The gold standard for peripheral nerve repair is autologous nerve grafting. However, the disadvantages of this method are that it can result in nerve defects at the donor sites and result in only a limited number of successful nerve grafts. Alternative strategies for peripheral nerve repair include creating tubular nerve guidance channels from natural or synthetic materials (Mosahebi et al., 2002; Chalfoun et al., 2006; Li et al., 2006; Cho, 2009). However, a key factor for the successful functioning of artificial nerves is the availability of Schwann cells (SCs). To this end, a reliable method for obtaining SCs in culture is needed.

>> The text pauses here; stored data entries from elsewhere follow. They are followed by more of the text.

/-- Puts the record of a packet into its message. -/
def SMsg.putPacket (m : SMsg) (q : SPkt) : SMsg :=
  if m.pkts.any (·.index = q.index) then { m with pkts := m.pkts.map fun x => if x.index = q.index then q else x }
  else { m with pkts := m.pkts ++ [q], nextPkt := max m.nextPkt (q.index + 1) }

/-- Marks a packet as sent: its record of transmissions (R372). -/
def SMsg.sentPkt (m : SMsg) (i path : Nat) (ts : BitVec 32) (order bytes : Nat) (lost : Bool) : SMsg :=
  let p := m.packet i bytes
  m.putPacket
    { p with
      path := path, ts := ts, sends := p.sends + 1, order := order, later := 0, lost := lost, held := false, sent := true
      acked := false }

/-- A packet lost after RETRY_MAX + 1 transmissions without an answer fails its connection (R372). -/
def State.sdtGiveUp (s : State) (n : Nat) : State :=
  let c := s.conn n
  let most := max 1 (s.rd (Reg.SDT_TUNE_RETRY_MAX c.hub)) + 1
  if c.openMsgs.any fun m => m.pkts.any fun p => p.lost && most ≤ p.sends then s.connFail n St.timeout true else s

/-- SDT_PACKET_TX (R320, R321, R364, R369, R370, R372, R391, R436): a path sends the packet it holds or the connection's next one
once it fits the window, and holds one that its lane does not accept; control packets that wait go first. `slice` and `host` serve a
source in a host-link window; `parity` is the pipe that reports a parity error. -/
def execSdtPacketTx (conn : Fin 65536) (now : Nat) (slice : Fin 256) (host : HostRead) (parity : Option (Fin 16)) (s : State) : Res :=
  let c := s.conn conn
  let h := c.hub
  if !s.serving (sdtPage h) ∨ c.state == .closed then .next s
  else match c.ctl with
  | (k, f) :: rest =>
    let r := s.offer h c.subq k { bytes := f, owner := .sdt conn, part := c.part }
    match r.2 with
    | .waits => .next s
    | _ => .next (r.1.setConn conn { r.1.conn conn with ctl := rest })
  | [] =>
    if c.state ≠ .opened ∨ !s.cipherUp h ∨ !s.mayServe h Engine.sdt.num c.part now 1 (s.sdtWaits h) then .next s
    else match s.nextPath c with
    | none => .next s
    | some (path, left) =>
      match s.pathPacket c path with
      | none => .next s
      | some (m, i) => waitSliceTag s slice [host] <|
        let n := m.size i
        if s.pathFull c path n then
          .next ((s.modMsg conn (·.slot = m.slot) fun m =>
              m.putPacket { m.packet i n with path := path, lost := false, held := true }).modConn conn fun c =>
            { c with rrPath := path, rrLeft := left })
        else
        let s := s.served h Engine.sdt.num c.part now
        let src : State × LineSrc :=
          if n = 0 then (s, ⟨[], false, St.ok⟩) else s.lineRead c.req (m.laddr.toNat + 4096 * i) n slice host
        if src.2.status ≠ St.ok then
          .next (src.1.modMsg conn (·.slot = m.slot) fun m => { m with status := some src.2.status })
        else
          let s := src.1
          let again := (m.packet i n).sent
          let x : SHdr :=
            { SHdr.zero with
              typ := if m.op = 2#8 then PT.flush else PT.data
              flags := (if m.sent then 1 else 0) + (if src.2.poison then 8 else 0), conn := c.peerConn.toNat
              gen := c.peerGen.toNat, msn := (m.msn.getD 0#32).toNat, offset := 4096 * i
              mlen := if m.op = 2#8 then 0 else m.len, key := m.key.toNat, raddr := m.raddr.toNat, ts := now % 2 ^ 32 }
          let s := s.pipeOp h Cls.sdtTx c.part c.keyslot n
          let mark (s : State) (lost : Bool) : State :=
            let s := s.modMsg conn (·.slot = m.slot) fun m =>
              m.sentPkt i path (BitVec.ofNat 32 now) c.orderCtr n lost
            let s := s.modConn conn fun c => { c with orderCtr := c.orderCtr + 1, rrPath := path, rrLeft := left }
            if again then s.bump (Reg.SDT_RETX h) else s
          match parity with
          | some pipe => .next ((mark (s.pipeParity h pipe) true).sdtGiveUp conn)
          | none =>
            let f := s.sdtFrame c path x src.2.data
            let r := s.offer h c.subq (path % 4) { bytes := f, owner := .sdt conn, part := c.part }
            -- a refused frame counts as a lost packet (R390)
            .next (if r.2 = .refused then (mark r.1 true).sdtGiveUp conn else mark r.1 false)
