-- ==== Sys2Proof/Machine/Resets.lean ====
section
/-! DEFINITION. The passage of a page through RESETTING: what its unit loses and what its registers keep
(02_register_pages.md R56, R57; 18_bring_up.md R478; 19_faults_and_spares.md R505-R507). -/
namespace Sys2Proof.Machine

/-- Read-only words that show what lies outside their block: a core map, an interleave mode, the units that trained, a
link, a slot, or what firmware, the black box and bring-up keep. A reset of the block leaves them.
DEDUCED (log 20). -/
def keptWord (b : Blk) (off : Nat) : Bool :=
  match b with
  | .noc => 0x100 ≤ off
  | .hmc => 0x40 ≤ off && off < 0x4C
  | .lpc => 0x100 ≤ off && off % 0x20 = 0
  | .d2d => 0x40 ≤ off && off < 0x48
  | .pce => off = 0x40 || off = 0x48
  | .prp => off = 0x48
  | .clu => off = 0x80 || off = 0x84 || off = 0x108 || off = 0x10C
  | .bru => 0x40 ≤ off
  | .fwp => 0x40 ≤ off
  | .sec => 0x40 ≤ off
  | .bbx => 0x40 ≤ off
  | _ => false

/-- RWL bits of a word. -/
def rwlBits (b : Blk) (off : Nat) : BitVec 32 :=
  match (maskTable b).find? (fun e => e.1 = off) with
  | some e => e.2
  | none => 0#32

/-- A word of a page after the page has passed through RESETTING: RWL fields stay, every other field takes its reset value
(R56, R478). CAP, STATE, CFG_CRC_REF and CFG_CRC_LIVE are the page's own. -/
def resetWord (p : Page) (a : Nat) (v : BitVec 32) : BitVec 32 :=
  let off := a - p.base
  if off = 0x00 ∨ off = 0x04 ∨ off = 0x0C ∨ off = 0x10 ∨ off = 0x14 ∨ keptWord p.blk off then v
  else
    let m := rwlBits p.blk off
    (v &&& m) ||| (regReset a &&& ~~~m)

/-- Registers of a page after its reset. -/
def State.clearPage (s : State) (p : Page) : State :=
  { s with regs := SMap.mapVals regReset (fun a v => if p.base ≤ a ∧ a < p.base + 0x1000 then resetWord p a v else v) s.regs }

/-- Blocks that keep serving after a fatal event (R504). -/
def outlivesFatal (b : Blk) : Bool := b = .bbx || b = .bru || b = .pce || b = .mbx

/-- A FENCED page that no reset of its block brings back: of a core that has failed, whose slot has lost its logical number (R509),
and of every block that a fatal event has fenced (R504). -/
def State.stuck (s : State) (p : Page) : Bool :=
  s.st p = PS.fenced && ((p.blk = .cor && (s.lcOf (p.inst / 18) (p.inst % 18)).isNone) || (s.bru.fatal && !outlivesFatal p.blk))

/-- A page enters RESETTING (R56): its unit leaves service, unless a fence has already taken it out. -/
def State.enterReset (s : State) (p : Page) : State :=
  let was := s.st p
  if was = PS.off ∨ was = PS.resetting ∨ s.stuck p then s
  else
    let s := (s.wr (Reg.STATE_STATE p) PS.resetting).wr (Reg.CTRL_ENABLE p) 0
    if was = PS.fenced then s else s.leaveService p

/-- What a unit's own state becomes at the end of its reset. -/
def State.resetUnit (s : State) (p : Page) : State :=
  let h := p.inst
  match p.blk with
  | .cor => s.setCore h Core.reset
  | .clu =>
    -- fences it had not answered count as answered (R242), its beacons read 0 (R176)
    let s := (s.cluster h).fences.foldl (fun s f => s.ackFence f.part f.slot h) s
    let s : State := ({ s with beacons := SMap.keep (fun id => id / 128 ≠ h) s.beacons } : State).setCluster h Cluster.reset
    -- firmware keeps the cores of a cluster in no partition paused (R498)
    if s.clusterPart h = 15 then s.wr (Reg.CLU_PAUSE_REQ h) 1 else s
  | .dis => (s.disarmAll h .dis).modDisOf h fun d => { Dis.reset with credit := d.credit }
  | .mov => { s.disarmAll h .mov with mov := SMap.keep (fun q => s.partHub q ≠ h) s.mov }
  | .pfx => { s.disarmAll h .pfx with pfx := SMap.keep (fun q => s.partHub q ≠ h) s.pfx }
  | .nvc => (s.nvStop h).wr (Reg.NVC_NS h) (s.nsOfLink h).length
  -- its slot is EMPTY again, and what stood behind it is gone
  | .prp => ((s.surprise h).toSlot h SlotSt.empty fun x => { x with attnLed := .off, pwrLed := .off }).showNs
  -- its connections and their contexts are still there
  | .sdt => s.sdtCount h
  | .snp => s.resetLantern h
  | .cph => ((s.setCphOf h Cph.reset).countKeys h).countSas h
  | .cls => s.setClsOf h Cls.reset
  | .tsh =>
    { s with
      lanes := SMap.keep (fun k => k % 8 / 4 ≠ h) s.lanes
      nodes := SMap.keep (fun k => k / 64 / 4 ≠ h) s.nodes
      ports := SMap.mapVals (fun _ => Port.reset) (fun k x => if k / 4 = h then { Port.reset with tried := x.tried } else x) s.ports }
  | .eth => s.modPort h fun x => { x with tried := 0#2 }
  | .nic => s.dropQps h none
  | .mbx => s.setMbx h Mbx.reset
  | .tel => s.modTel h fun x => { Tel.reset with receiver := x.receiver, tid := x.tid }
  | _ => s

/-- A page leaves RESETTING for DISABLED with its epoch incremented; CTRL.DRAIN, which is no RWL field, reads 0 from there
on (R52, R56, R57). DEDUCED (log 20). -/
def State.leaveReset (s : State) (p : Page) : State :=
  if s.st p ≠ PS.resetting then s
  else
    let e := s.rd (Reg.STATE_EPOCH p)
    ((((s.clearPage p).wr (Reg.STATE_STATE p) PS.disabled).wr (Reg.STATE_EPOCH p) ((e + 1) % 256)).wr
      (Reg.STATE_CRC_MISMATCH p) 0).resetUnit p

end Sys2Proof.Machine
end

SCs can be obtained from the nerves of neonates as opposed to adult animals, since the former have non-myelinating SCs that can proliferate (Dong et al., 1997; Haastert et al., 2007). Injury to the peripheral nervous system results in Wallerian degeneration of axons, followed by regeneration after macrophages penetrate and remove the damaged myelin sheath (Chen et al., 2015). Subsequently, SCs dedifferentiate and re-enter the cell proliferation cycle, forming processes known as Bungner's bands (Stoll and Muller, 1999) that act as guides for the regenerating axons (Son and Thompson, 1995). Mitosis begins 3–5 days after injury and is accompanied by changes in SCs such as increases in the expression of the neural cell adhesion molecule (NCAM) and the p75 neurotrophin receptor (p75NTR). Cytoskeletal constituents such as glial fibrillary acidic protein (GFAP) and vimentin also increase (Neuberger and Cornbrooks, 1989; Jessen et al., 1990; Martini, 1994). All are essential for nerve regeneration. Wallerian degeneration is a systematic process that involves a variety of cell types. Signals from degenerating axons and SC chemokines and cytokines recruit and activate macrophages from bone marrow (Lee et al., 2006). These produce factors that promote myelin phagocytosis (Boivin et al., 2007) and SC dedifferentiation and proliferation (Muller, 1996; Stoll et al., 2002).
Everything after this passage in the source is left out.